_EXERCISE PROMPT_
Using the data below, show every line where the word "stepDone" occurs.

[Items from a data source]
————————
def nhRead (e : Eng) : Act :=
  makeCall e 1 fun _ i _ => .look fun s =>
    let x := (s.flatE (flatKey 5 ((engStore e) / 4) (i % 2 ^ 18))).toNat
    setRes e x (x.testBit 0)
def rwRead (e : Eng) : Act :=
  makeCall e 2 fun _ i _ => .look fun s => setRes e (s.flatE (flatKey 11 (engStore e) (i % 2 ^ 16))).toNat true
def bdRead (e : Eng) : Act :=
  makeCall e 3 fun _ i _ => .look fun s => setRes e (s.flatE (flatKey 3 ((engStore e) / 4) (i % 2 ^ 14))).toNat true
def countCall (e : Eng) : Act := makeCall e 4 fun sel i _ => stage e 4 sel (i % 2 ^ 16) []
def stRead : Act := makeCall .pe 8 fun _ i _ => .look fun s => setRes .pe (s.stmE (i % 2 ^ 17)).toNat true
def stWrite : Act := makeCall .pe 9 fun sel i g => stage .pe 9 sel (i % 2 ^ 17) g.ts
def msgPost : Act := makeCall .pe 10 fun sel i g => stage .pe 10 sel (i % 2 ^ 17) g.ts
def timerSet : Act :=
  makeCall .pe 11 fun sel i g => stage .pe 11 sel (i % 2 ^ 17) [g.itime + g.imm2]
def txFrame : Act := makeCall .pe 12 fun sel i _ => stage .pe 12 sel (i % 2 ^ 17) []

/-- The words a timestamp is read as: seconds, nanoseconds and fraction of R13, and the mark in bit 0 (log 25). -/
def tsWords (t : Nat) (mark : Bool) : Nat :=
  t / 65536 / 10 ^ 9 % 2 ^ 48 * 2 ^ 80 + t / 65536 % 10 ^ 9 * 2 ^ 48 + t % 65536 * 2 ^ 32 + (if mark then 1 else 0)

def tsRead : Act :=
  makeCall .pe 13 fun _ i _ => .look fun s =>
    match s.pe.txts.find? fun e => e.1 == i % 2 ^ 17 with
    | some e => setRes .pe (tsWords e.2.1 e.2.2) true
    | none => setRes .pe 0 false

/-- TABLE_CALL_RESULT: the result arrives in T0 to T3 eight cycles after the word that issued the call. -/
def tableCallResult (e : Eng) : Act :=
  modEng e fun g =>
    match g.res with
    | none => g
    | some l => { g with res := none, thit := g.resHit,
                         t := if l.isEmpty then g.t else (List.range 4).foldl (fun t i => tabPut t 0 i (l.getD i 0)) g.t }

/-! ### The end of a routine (R148, R149) -/

/-- Counter TSEL, TKEY of an engine's store: the spec gives no value ID that reads it (log 26). -/
def cntUser (store sel : Nat) : Nat := 0x100 + 16 * store + sel

/-- One staged write commits. -/
def commitOne (e : Eng) (w : Nat × Nat × Nat × List (BitVec 32)) : Act :=
  .look fun s =>
    let (top, sel, i, ws) := w
    if top = 4 then count (cntUser (engStore e) sel) i 0 1
    else if top = 9 then .upd (.stm i (BitVec.ofNat 128 (ws.foldl (fun a x => a * 2 ^ 32 + x.toNat) 0)))
    else if top = 10 then postMsg sel (BitVec.ofNat 32 i :: ws)
    else if top = 11 then
      modPe fun P => { P with timers := (P.timers.filter fun t => t.1 != i) ++ [(i, s.nowNs / 10 ^ 9 * 10 ^ 9 + (ws.headD 0).toNat)] }
    else if top = 12 then draw fun k => peSend s.pe.curPort (if 8 < sel then 0 else sel) ((Config.freeBytes k).take 10236) {}
    else .skip

/-- END (R148): all staged writes commit in one cycle, in a mode in which the engines run (R330). -/
def endRoutine (e : Eng) : Act :=
  .look fun s =>
    let g := s.engine e
    when (s.engineMode && g.run && g.fin == 1 && g.call.isNone) (acts [
      modEng e fun g => { g with run := false, fin := 0, res := none },
      each g.staged (commitOne e),
      (match e with
       | .hewer _ _ =>
         (match s.packet g.fid with
          | none => .skip
          | some k =>
            let q := nbits g.md0.toNat 28 4
            acts [modPacket g.fid fun k => { k with planned := some g.plan, queue := if 8 < q then 0 else q, prio := nbits g.md0.toNat 25 3 },
              leaveHewers k.frame.port])
       | .pe => peFreeFrame g.fid)])

/-- ABORT (R143, R149): the staged writes are discarded. -/
def abort (e : Eng) : Act :=
  .look fun s =>
    let g := s.engine e
    when (decide (2 ≤ g.fin)) (acts [
      modEng e fun g => { g with run := false, disp := none, fin := 0, call := none, res := none, staged := [], plan := {} },
      count 0x1B (2 * (engStore e)) (g.fin) 1,
      (match e with
       | .hewer a _ =>
         (match s.packet g.fid with
          | none => .skip
          | some k =>
            acts [(if g.fin = 2 then dropPacket g.fid
              else acts [count 0x1B (2 * a.val) 7 1, count 0x1B 32 7 1, raisePe peException,
                modPacket g.fid fun k => { k with peWait := some wtException, dests := [] }]),
              leaveHewers k.frame.port])
       | .pe => peFreeFrame g.fid)])

/-! ### RESUME, POP, FENCE (R156, R158, R159, R169, R171) -/

def mcCtl (k : Nat) : Reg × Nat := if k < 16 then (.AISLE_MC_CTL, k) else (.PE_MC_CTL, 0)
def mcBlk (k : Nat) : Blk := if k < 16 then .mc k else .pe
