-- ==== Sys2Proof/Machine/TimeSvc.lean ====
section
/-!
DEFINITION. Machine/TimeSvc.lean: the time service (R246 to R272): BMCA outcome, servo, steps of device time, DPLL, PPS and
ToD, and tallies.
-/
namespace Sys2Proof.Machine

/-! ### Codes and views -/

/-- Servo states (R254). -/
def svFreerun : Nat := 0
def svAcquiring : Nat := 1
def svLocked : Nat := 2
def svHoldover : Nat := 3
def svHoldoverLong : Nat := 4

def State.servo (s : State) : Nat := s.fld F.TIME_SERVO_STATUS_STATE 0

/-- The servo runs: Zolliwin runs and the servo is not suspended with it (R255). -/
def State.servoOn (s : State) : Bool := s.zolOn && !s.time.srvSusp

/-- The time source the option block sets: 0 none, 1 PTP, 2 PPS_IN with ToD (R259, R317). -/
def State.timeRef (s : State) : Nat := s.clk.opts.timeRef

def State.ptpPort (s : State) (p : Nat) : Nat := s.fld F.TIME_PORT_PTP_STATUS_PORT_STATE p

/-- 2^-16 ns in a second, and 80 ns time words in 60 s and in 1 s. -/
def secUnits : Nat := 65536000000000
def words60 : Nat := 750000000
def words1 : Nat := 12500000

/-- The parent port is in SLAVE. -/
def State.parentSlave (s : State) : Bool :=
  match s.time.parent with
  | none => false
  | some p => s.ptpPort p == 9

/-- A source is present (R254). -/
def State.srcPresent (s : State) : Bool :=
  !s.time.lost && (if s.timeRef = 1 then s.parentSlave else decide (s.timeRef = 2))

/-- FORCE is 0, or 3 which is taken as 0 (R268). -/
def State.forceOff (s : State) : Bool := [0, 3].contains (s.fld F.TIME_SERVO_CTL_FORCE 0)

/-- SOURCE of TIME_SERVO_STATUS: the source present. -/
def syncSource : Act := .look fun s => setF F.TIME_SERVO_STATUS_SOURCE 0 (if s.srcPresent then s.timeRef else 0)

/-- The clockClass the device announces (R256); while Zolliwin is held, the class of HOLDOVER (R255). -/
def State.annClass (s : State) : Nat :=
  let c := fun st : Nat =>
    if st = svFreerun ∨ s.fld F.TIME_PTP_CFG_PROFILE 0 % 3 = 0 then 248 else if st = svHoldoverLong then 165 else 135
  if s.time.srvSusp then c svHoldover
  else if s.servo = svLocked then s.time.gmClass
  else if s.servo = svAcquiring then c s.time.acqFrom
  else c s.servo

/-- grandmasterIdentity: the parent's, or the device's own clockIdentity where it has none (R256). -/
def State.gmId (s : State) : Nat := if s.time.parent.isNone then Config.clockIdentity else s.time.gm

/-! ### INC and holdover history (R251, R254) -/

def incNominal : Nat := 351843720888320

/-- 100 ppm of the nominal INC. -/
def incSpan : Nat := 35184372088

/-- A tally is due at the next whole second (R264). -/
def tallyDue : Act := .look fun s => modTime fun t => { t with tallyReq := some (s.nowNs / 10 ^ 9 + 1) }

/-- A step that waits is given up; where it was not made, the entry to ACQUIRING may still make one (R252). -/
def stepDrop : Act := modTime fun t => { t with stepWait := none, stepDone := t.stepDone && t.stepWait.isNone }

/-- Spans of LOCKED cut to the last 60 s. -/
def trimSpans (left : Nat) (l : List (Nat × Nat)) : List (Nat × Nat) :=
  match l with
  | [] => []
  | x :: r => if left = 0 then [] else if left ≤ x.1 then [(left, x.2)] else x :: trimSpans (left - x.1) r

/-- The present span joins the history. -/
def closeSpan : Act :=
  .look fun s =>
    modTime fun t => { t with segs := trimSpans words60 ((s.time.words - t.segAt, t.inc) :: t.segs), segAt := s.time.words }

/-- Mean INC of the spans; the INC in force where there are none. -/
def TimeS.meanInc (t : TimeS) : Nat :=
  let d := t.segs.foldl (fun a x => a + x.1) 0
  if d = 0 then t.inc else t.segs.foldl (fun a x => a + x.1 * x.2) 0 / d

/-- Holdover history exists (R254). -/
def State.histExists (s : State) : Bool :=
  s.time.histOk || (s.servo == svLocked && decide (words60 ≤ s.time.words - s.time.lockedAt))

/-- INC takes a value. -/
def setInc (v : Nat) : Act :=
  .look fun s => acts [when (s.servo == svLocked) closeSpan, modTime fun t => { t with inc := v }]

/-- The PI loop drives INC; its gains are not stated, so the new INC is any value within 100 ppm of nominal (R251). -/
def driveInc : Act := draw fun k => setInc (incNominal - incSpan + k % (2 * incSpan + 1))

/-! ### Servo transitions (R254) -/

/-- The servo changes state; a change to its own state is none. -/
def servoTo (n : Nat) : Act :=
  .look fun s =>
    let c := s.servo
    when (c != n) (acts [
      when (c == svLocked) (acts [closeSpan, modTime fun t => { t with histOk := s.histExists }]),
      when (c == svFreerun) (modTime fun t =>
        { t with freeAt := s.nowNs / 1000000, smpN := 0, smpBad := 0, smpMark := false, smpSum := 0, smpMax := 0, stepFlag := false }),
      setF F.TIME_SERVO_STATUS_STATE 0 n,
      modTime fun t => { t with stepWait := none },
      when (n == svAcquiring) (modTime fun t => { t with acqFrom := c, stepDone := false, lockRun := 0 }),
      when (n == svLocked) (modTime fun t => { t with lockedAt := s.time.words, segAt := s.time.words, badRun := 0 }),
      when (n == svHoldover) (modTime fun t =>
        { t with inc := t.meanInc, hoAt := if c = svHoldoverLong then t.hoAt else s.time.words, hoLimAt := s.time.words }),
      raise F.TIME_SVC_EVT_CAUSE_SERVO_STATE 0, tallyDue])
————————
_PROBLEM SOLUTION_
def stepDrop : Act := modTime fun t => { t with stepWait := none, stepDone := t.stepDone && t.stepWait.isNone }
      when (n == svAcquiring) (modTime fun t => { t with acqFrom := c, stepDone := false, lockRun := 0 }),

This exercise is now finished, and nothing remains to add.